Closed stringhandler closed 2 months ago
Sounds good. Except that I would say they should download the checkpoint at the beginning of the current epoch (or potentially at the last mini checkpoint location in the current epoch) and then replay all blocks since then, up to the current tip.
Implemented in #1067
Problem
When a registered validator joins the network for the first time, there is a high bandwidth and processing cost which worsens as the network progresses.
Currently, this includes: A. Syncing the whole state of the shard. Including DOWN substates. B. Syncing all historical transactions for the shard/s C. Syncing the entire block history/chain of one or more shards
(A) is unavoidable and should be optimised to reduce time and bandwidth costs.
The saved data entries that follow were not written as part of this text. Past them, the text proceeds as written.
/-- What the source of a copy gives at some pieces: a peer is asked for them first; here the lines are filled (R102, R134). -/
def State.copySource (s : State) (c : CopyJob) (b dev obj : Nat) (ps : List (Nat × Nat)) : CopySource :=
  let lines := pieceLines ps
  if dev ≠ devHere then
    if c.asks ≠ [] then .refused "the peer has not answered"
    else if lines.all (fun l => NMap.has c.got (128 * l)) then .ok s else .ask lines
  else if s.copyBehind c (lines.map (lineKey b obj)) then .refused "stores of the quadrant go first"
  else
    let die := dieOf c.owner.q
    match (ps.map (fun p => (p, s.pieceMeets c.id b dev obj p.1 p.2 die false))).find? (fun e => e.2 != .ok) with
    | some (p, .absent) => .absent (s.absentExt b obj p.1 p.2)
    | some (p, .bad n) => .bad (s.badAt c.id b obj p.1 p.2 die) n
    | some _ => .refused "a line is held"
    | none =>
      match ps.foldl (fun (acc : Option State) p => acc.bind (fun s => s.pieceFill b dev obj p.1 p.2 die)) (some s) with
      | none => .refused "a fill waits"
      | some s => .ok s

/-- A row or line of a copy meets an absent extent (R198, R239, R301): the copy waits in the port's park list, and with FP clear
before it is suspended with a notice. A read of a group that has retired is discarded (R32). -/
def State.copyAbsent (s : State) (c : CopyJob) (ext side : Nat) (n : Notice) : State :=
  let x := s.extent ext
  let s := s.setExtent ext { x with fp := true }
  let list := if x.parked.contains c.id then x.parked else x.parked ++ [c.id]
  let gone := (s.ownerGroup? c.owner).any (fun g => g.retired)
  if gone && side == 1 then s.copyDone c
  else
    let s := s.setExtent ext { x with fp := true, parked := list }
    let park (d : CopyJob) : CopyJob := { d with parked := some (ext, side), freed := [] }
    if x.fp || gone then (((s.modCopy c.owner c.id (fun d => park d.rowAgain)).placed c.id).shelve c.owner).settle
    else (s.suspendCopy c n).modCopy c.owner c.id park

/-! ### Rows (R197 to R199) -/

/-- The lanes of a row's fault: the row's own, and every other lane of the copy whose remaining rows fail a bounds or
rights check (R198), each with the offset of its first failing row. -/
def Tile.faultLanes (t : Tile) (b : Basin) (gather : Option (Lanes × Lanes)) (m : Mask) (need : Rights) (r : Nat) : List (Nat × Int) :=
  let rest := (List.range t.rows).filter (fun k => decide (r < k) && gather.isSome && m.getLsbD (k % 32))
  rest.foldl (fun (acc : List (Nat × Int)) k =>
    if acc.any (fun e => e.1 == rowLane gather k) || (t.rowCheck b gather need k).isNone then acc
    else acc ++ [(rowLane gather k, t.rowOfs gather k)]) [(rowLane gather r, t.rowOfs gather r)]

/-- The notice of a tile copy at the row it has come to. -/
def State.rowNotice (s : State) (c : CopyJob) (t : Tile) (gather : Option (Lanes × Lanes)) (code : Nat) (write byHandler : Bool) : Notice :=
  let ls := t.faultLanes (s.basin c.owner.basin) gather c.mask (if write then Rights.w else Rights.r) t.cursor
  copyNotice c code 0 t.cursor (maskOf (fun l => ls.any (fun e => e.1 == l))) (ls.map (fun e => (e.1, capAt t.mcap e.2))) write byHandler

/-- The notice of a data error that a copy has met; a refused extent gives 2 (R242; log 44). -/
def badNotice (n : Notice) (reason : Nat) : Notice := if reason = 2 then { n with s58 := 2#32 } else n

/-- A row counts: CURSOR, the gate, and the end of the copy once its gate has it (R197, R200). -/
def State.rowCounts (s : State) (c : CopyJob) (g : Group) (t : Tile) : State :=
  let s := s.setGroup c.owner.q c.owner.slot (g.setT c.t (setCursor (g.getT c.t) (t.cursor + 1)))
  let s := s.lowerGate c.owner.q c.owner.slot (if t.gen then some (8 * t.gadr) else none) (128 + (if t.blk = 0 then 0 else 32)) c.id
  let s := s.modCopy c.owner c.id (fun d => { d.rowAgain with suspended := d.suspended })
  if t.rows ≤ t.cursor + 1 ∧ !t.gen then s.copyDone c else s

/-- A row of a `TCOPY` whose bytes have been read is written whole (R196, R197). -/
def State.rowWrite (s : State) (c : CopyJob) (g : Group) (t : Tile) (gather : Option (Lanes × Lanes)) : State :=
  let r := t.cursor
  let dev := capDev t.mcap
  let obj := capObj t.mcap
  let row := t.expand (s.pieceBytes g.basin dev obj (t.rowOfs gather r).toNat t.rowBytes c.got)
  let sc := if t.blk = 0 then [] else t.sidecar (s.pieceBytes g.basin dev obj (t.scaleOfs r).toNat (t.scaleBytes + t.mxBytes) c.got)
  let q := c.owner.q
  let bytes := (row.zipIdx).map (fun e => (tileByte t.base r e.2, e.1)) ++ (sc.zipIdx).map (fun e => (sidecarRow t.base r + e.2, e.1))
  let s := s.modCrew q g (fun x => x.put bytes)
  let s := s.markTile q g (t.base + 128 * r) 128
  let s := if t.blk = 0 then s else s.markTile q g (sidecarRow t.base r) 32
  let s := (s.sluices q g (bytes.map (fun e => e.1))).placed c.id
  match s.group? q c.owner.slot with
  | some h => s.rowCounts c h t
  | none => s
(B) Should not be necessary at all. The main reason it is there is to prevent duplicate transactions from being processed. There also may be some code that expects the transaction to be available (e.g. in web UIs). However, duplicate transactions are already prevented by the TransactionReceipt substate. A validator node may want to generate an index of these as it syncs to optimise duplicate transaction checking before it fails in the commit phase. Some archival nodes may want to track and store historical transactions, but these are separate concerns and consensus/block producer nodes would generally not do this.
(C) This requires more thought. It is important that new validator node knows that they have the complete and agreed shard state at or close to the end of the previous epoch. Beyond that, knowing which transactions were historically processed in which block by whom is not necessary to proceed with consensus in a new epoch.
Proposal 1
Start a new chain for each new epoch and verify a checkpoint proof.
For a validator to join a shard for an epoch, they request a succinct proof that asserts that two thirds of the validator set for the shard-epoch have committed a given state.
To achieve this the following is done:
Checkpoint Proof
The exact construction of the proof needs to be thought about more
A shard-epoch checkpoint proof for the current commit block can be generated at any point by a participating validator node. The proof contains the jellyfish Merkle root of the state as well as the last 3 linked QCs of the block that is represented in the proof.
For example, the current tip block is 300, the proof contains the linked QCs of 299, 298, and 297. This proves that block 297 was committed by all non-faulty nodes.